* _Problem to work on_
Lines with "sets" in them are to be located in the listing below and copied.

* _Data listing_
/-- The lanes' addresses (R270): base plus the index, the lane number for vz, scaled by the access's bytes, plus OFF. -/
def laneAddr (s : State) (b : BitVec 6) (ix : BitVec 7) (z l : Nat) : Dword :=
  let x : Int := if ix = 127 then l else (vread s.dev 2 ix.toNat l).val.toInt
  sval s.dev 1 b.toNat + BitVec.ofInt 64 (x * z + offOf s.dev.cur.hints)

/-- A scalar access's address (R274): base plus the offset, widened and scaled, plus OFF. -/
def scalarAddr (s : State) (b : BitVec 6) (o : BitVec 7) (z : Nat) : Dword :=
  sval s.dev 1 b.toNat + immZ s.dev o.toNat 7 * BitVec.ofNat 64 z + BitVec.ofInt 64 (offOf s.dev.cur.hints)

/-- Loads, stores and atomics (R270-R276). -/
def memSpec (i : Instr) (s : State) : Option MemSpec :=
  let org := s.dev.cur.org
  let albl := fun (b : BitVec 6) (ix : BitVec 7) (l : Nat) => sorg s.dev 1 b.toNat ||| (if ix = 127 then 0 else org (vread s.dev 2 ix.toNat l).lbl)
  let load := fun (q : BitVec 4) (b : BitVec 6) (ix : BitVec 7) (z : Nat) (dst : LoadDst) =>
    some ({ q := q.toNat, align := z, need := { r := true }, kind := .load dst s.dev.pol,
            wants := s.dev.act.map fun l => { lane := l, va := laneAddr s b ix z l, len := z, albl := albl b ix l } } : MemSpec)
  let store := fun (q : BitVec 4) (v : BitVec 7) (b : BitVec 6) (ix : BitVec 7) (z n : Nat) (data : Nat → Nat) =>
    let set := fun (l : Nat) => (upFrom v.toNat n).foldl (fun u r => u ||| org (vread s.dev 3 r l).lbl) 0
    some ({ q := q.toNat, align := z, need := { w := true }, kind := fun as => .store (shadow as), srcs := [v.toNat],
            wants := s.dev.act.map fun l => { lane := l, va := laneAddr s b ix z l, len := z, data := data l, lbl := set l, albl := albl b ix l } } : MemSpec)
  let lds := fun (q : BitVec 4) (d b : BitVec 6) (o : BitVec 7) (z : Nat) =>
    some ({ q := q.toNat, align := z, need := { r := true }, kind := .load (.scal d.toNat) s.dev.pol,
            wants := [{ lane := scalarLane, va := scalarAddr s b o z, len := z, albl := sorg s.dev 1 b.toNat }] } : MemSpec)
  let sts := fun (q : BitVec 4) (d b : BitVec 6) (o : BitVec 7) (z : Nat) =>
    let data := (sval s.dev 3 d.toNat).toNat % 256 ^ z
    some ({ q := q.toNat, align := z, need := { w := true }, kind := .store,
            wants := [{ lane := scalarLane, va := scalarAddr s b o z, len := z, data, lbl := sorg s.dev 3 d.toNat, albl := sorg s.dev 1 b.toNat }] } : MemSpec)
  let words := fun (v : BitVec 7) (l n : Nat) => (List.range n).foldr (fun j a => (vread s.dev 3 (v.toNat + j) l).val.toNat + 2 ^ 32 * a) 0
  let clip := fun (lo hi : Int) (bits : Nat) (v : BitVec 7) (l : Nat) => (BitVec.ofInt bits (max lo (min hi (vread s.dev 3 v.toNat l).val.toInt))).toNat
  match i with
  | .ld q v b ix z => load q b ix (4 * z.regs) (.regs v.toNat z.regs)
  | .ldn q v b ix z => load q b ix (nBytes z) (.ext v.toNat (nSigned z))
  | .st q v b ix z => store q v b ix (4 * z.regs) z.regs fun l => words v l z.regs
  | .stn q v b ix .i8 => store q v b ix 1 1 (clip (-128) 127 8 v)
  | .stn q v b ix .i16 => store q v b ix 2 1 (clip (-32768) 32767 16 v)
  | .stn q v b ix .n8 => store q v b ix 1 1 fun l => min 255 (vread s.dev 3 v.toNat l).val.toNat
  | .stn q v b ix .n16 => store q v b ix 2 1 fun l => min 65535 (vread s.dev 3 v.toNat l).val.toNat
  | .ldsW q d b o => lds q d b o 4
  | .ldsD q d b o => lds q d b o 8
  | .ldsN8 q d b o => lds q d b o 1
  | .ldsN16 q d b o => lds q d b o 2
  | .stsW q d b o => sts q d b o 4
  | .stsD q d b o => sts q d b o 8
  | .stsB8 q d b o => sts q d b o 1
  | .stsH16 q d b o => sts q d b o 2
  | .atom q d a o e c =>
    let va := fun (l : Nat) => (vread s.dev 1 (a.toNat + 1) l).val ++ (vread s.dev 1 a.toNat l).val + BitVec.ofInt 64 (offOf s.dev.cur.hints)
    let aux := fun (l : Nat) => if o = .cas then (vread s.dev 3 (d.toNat + 1) l).val.toNat else 0
    let lbl := fun (l : Nat) => org (vread s.dev 2 d.toNat l).lbl ||| (if o = .cas then org (vread s.dev 3 (d.toNat + 1) l).lbl else 0)
    let al := fun (l : Nat) => org (vread s.dev 1 a.toNat l).lbl ||| org (vread s.dev 1 (a.toNat + 1) l).lbl
    let want := fun (l : Nat) =>
      ({ lane := l, va := va l, len := 4, data := (vread s.dev 2 d.toNat l).val.toNat, lbl := lbl l, albl := al l, aux := aux l } : Want)
    some { q := q.toNat, align := 4, need := { r := true, w := true }, regs := false, kind := .atomic (.op o false) (.regs d.toNat 1) (semAcq e c),
           acq := (semAcq e c).isSome, rel := semRel e, wants := s.dev.act.map want }
  | .satom q d z a o e c =>
    let n := if z then 8 else 4
    let va := sval s.dev 1 a.toNat + BitVec.ofInt 64 (offOf s.dev.cur.hints)
    let data := (sval s.dev 2 d.toNat).toNat % 256 ^ n
    let aux := if o = .cas then (sval s.dev 3 (d.toNat + 1)).toNat % 256 ^ n else 0
    let lbl := sorg s.dev 2 d.toNat ||| (if o = .cas then sorg s.dev 3 (d.toNat + 1) else 0)
    some { q := q.toNat, align := n, need := { r := true, w := true }, regs := false, kind := .atomic (.op o z) (.scal d.toNat) (semAcq e c),
           acq := (semAcq e c).isSome, rel := semRel e, wants := [{ lane := scalarLane, va, len := n, data, lbl, albl := sorg s.dev 1 a.toNat, aux }] }
  | _ => none

/-- The post of a memory word whose checks all pass; a word without active lanes has nothing to do. -/
def memPost (i : Instr) (s : State) : Option Post :=
  (memSpec i s).bind fun x => (reached s x.need true x.regs x.align x.wants).bind fun as =>
    if 255 ≤ s.dev.cur.count x.q || (as.isEmpty && !s.dev.cur.ops.isEmpty) || (x.rel && !s.dev.cur.released) then none
    else some { q := some x.q, kind := x.kind as, gone := as.isEmpty, hold := x.acq, stat := lost s x.srcs }

/-! ### Posts through handles (R117-R119, R125) -/

/-- A sparse operation reaches its root table, and no lane of a writing one is above the table's ceiling (R125, R130). -/
def rootOk (s : State) (h : Handle) (w : Bool) (sets : List OSet) : Bool :=
  match (translate s.fw s.dev s.dev.cur.core s.dev.cur.part { r := true, w, e := true, cls := .node } (BitVec.ofNat 64 h.base)).1 with
  | .ok t => !w || sets.all fun u => u &&& ~~~t.ceil == 0
  | _ => false

/-- The error bit of a token that completes at once in error. -/
def errBit (q : Nat) (on : Bool) : BitVec 19 := if on then BitVec.ofNat 19 (2 ^ q) else 0

/-- A coordinate operation on a sparse tree: the lanes within bounds, each with its key and shard (R108); the others give error status. -/
def sparsePost (s : State) (q hn : Nat) (o : ArborOp) (v c : Nat) : Option Post :=
  let h := handleAt s.dev hn
  let w := o == .store || o == .add
  let set := fun (l : Nat) => coordLabel s.dev h c h.rank l ||| (if w then s.dev.cur.org (vread s.dev 3 v l).lbl else 0)
  let inside := s.dev.act.filter fun l => h.inBounds (coords s.dev c h.rank l)
  let lane := fun (l : Nat) =>
    let k := h.pack (coords s.dev c h.rank l)
    ({ lane := l, key := k, shard := shardOf h.shards k, data := (vread s.dev 3 v l).val, lbl := set l } : ArborLane)
  let err := decide (inside.length < s.dev.act.length)
  if !h.ok || h.type ≠ 3 || decide (s.dev.cur.decl.vregs < c + h.rank) || s.dev.pol != .normal || decide (255 ≤ s.dev.cur.count q) ||
      arborFull s.fw s.dev h.base ((inside.map lane).map (·.shard)) || !(rootOk s h w (s.dev.act.map set)) || (inside.isEmpty && !s.dev.cur.ops.isEmpty) then none
  else some { q := some q, kind := .arbor o hn h v 63 (inside.map lane), err, gone := inside.isEmpty, hold := w,
              stat := errBit q (err && inside.isEmpty) }

/-- A form through a dense or described handle: the lanes within bounds, each with its element's address (R117). -/
def densePost (s : State) (q hn v c : Nat) (r w : Bool) (kind : Handle → List Acc → OpKind) : Option Post :=
  let h := handleAt s.dev hn
  let inside := s.dev.act.filter fun l => h.inBounds (coords s.dev c h.rank l)
  let n := if h.type = 2 then h.rank - 1 else h.rank
  let want := fun (l : Nat) =>
    let cs := coords s.dev c h.rank l
    let x := vread s.dev 3 v l
    ({ lane := l, va := h.dense (cs.take n), len := h.size, albl := coordLabel s.dev h c h.rank l, aux := if h.type = 2 then nthD 0 cs (h.rank - 1) else 0,
       data := if w then x.val.toNat % (if h.vtype = 1 then 2 ^ 16 else 2 ^ 32) else 0, lbl := if w then s.dev.cur.org x.lbl else 0 } : Want)
  let err := decide (inside.length < s.dev.act.length)
  if !h.ok || h.type = 3 || decide (s.dev.cur.decl.vregs < c + h.rank) || decide (255 ≤ s.dev.cur.count q) ||
      (inside.isEmpty && !s.dev.cur.ops.isEmpty) then none
  else (reached s { r, w, cls := if h.type = 2 then .described else .bytes } (h.type != 2) true h.size (inside.map want)).map fun as =>
    { q := some q, kind := kind h as, err, gone := as.isEmpty, stat := errBit q (err && as.isEmpty) }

* _Result_
def rootOk (s : State) (h : Handle) (w : Bool) (sets : List OSet) : Bool :=
  | .ok t => !w || sets.all fun u => u &&& ~~~t.ceil == 0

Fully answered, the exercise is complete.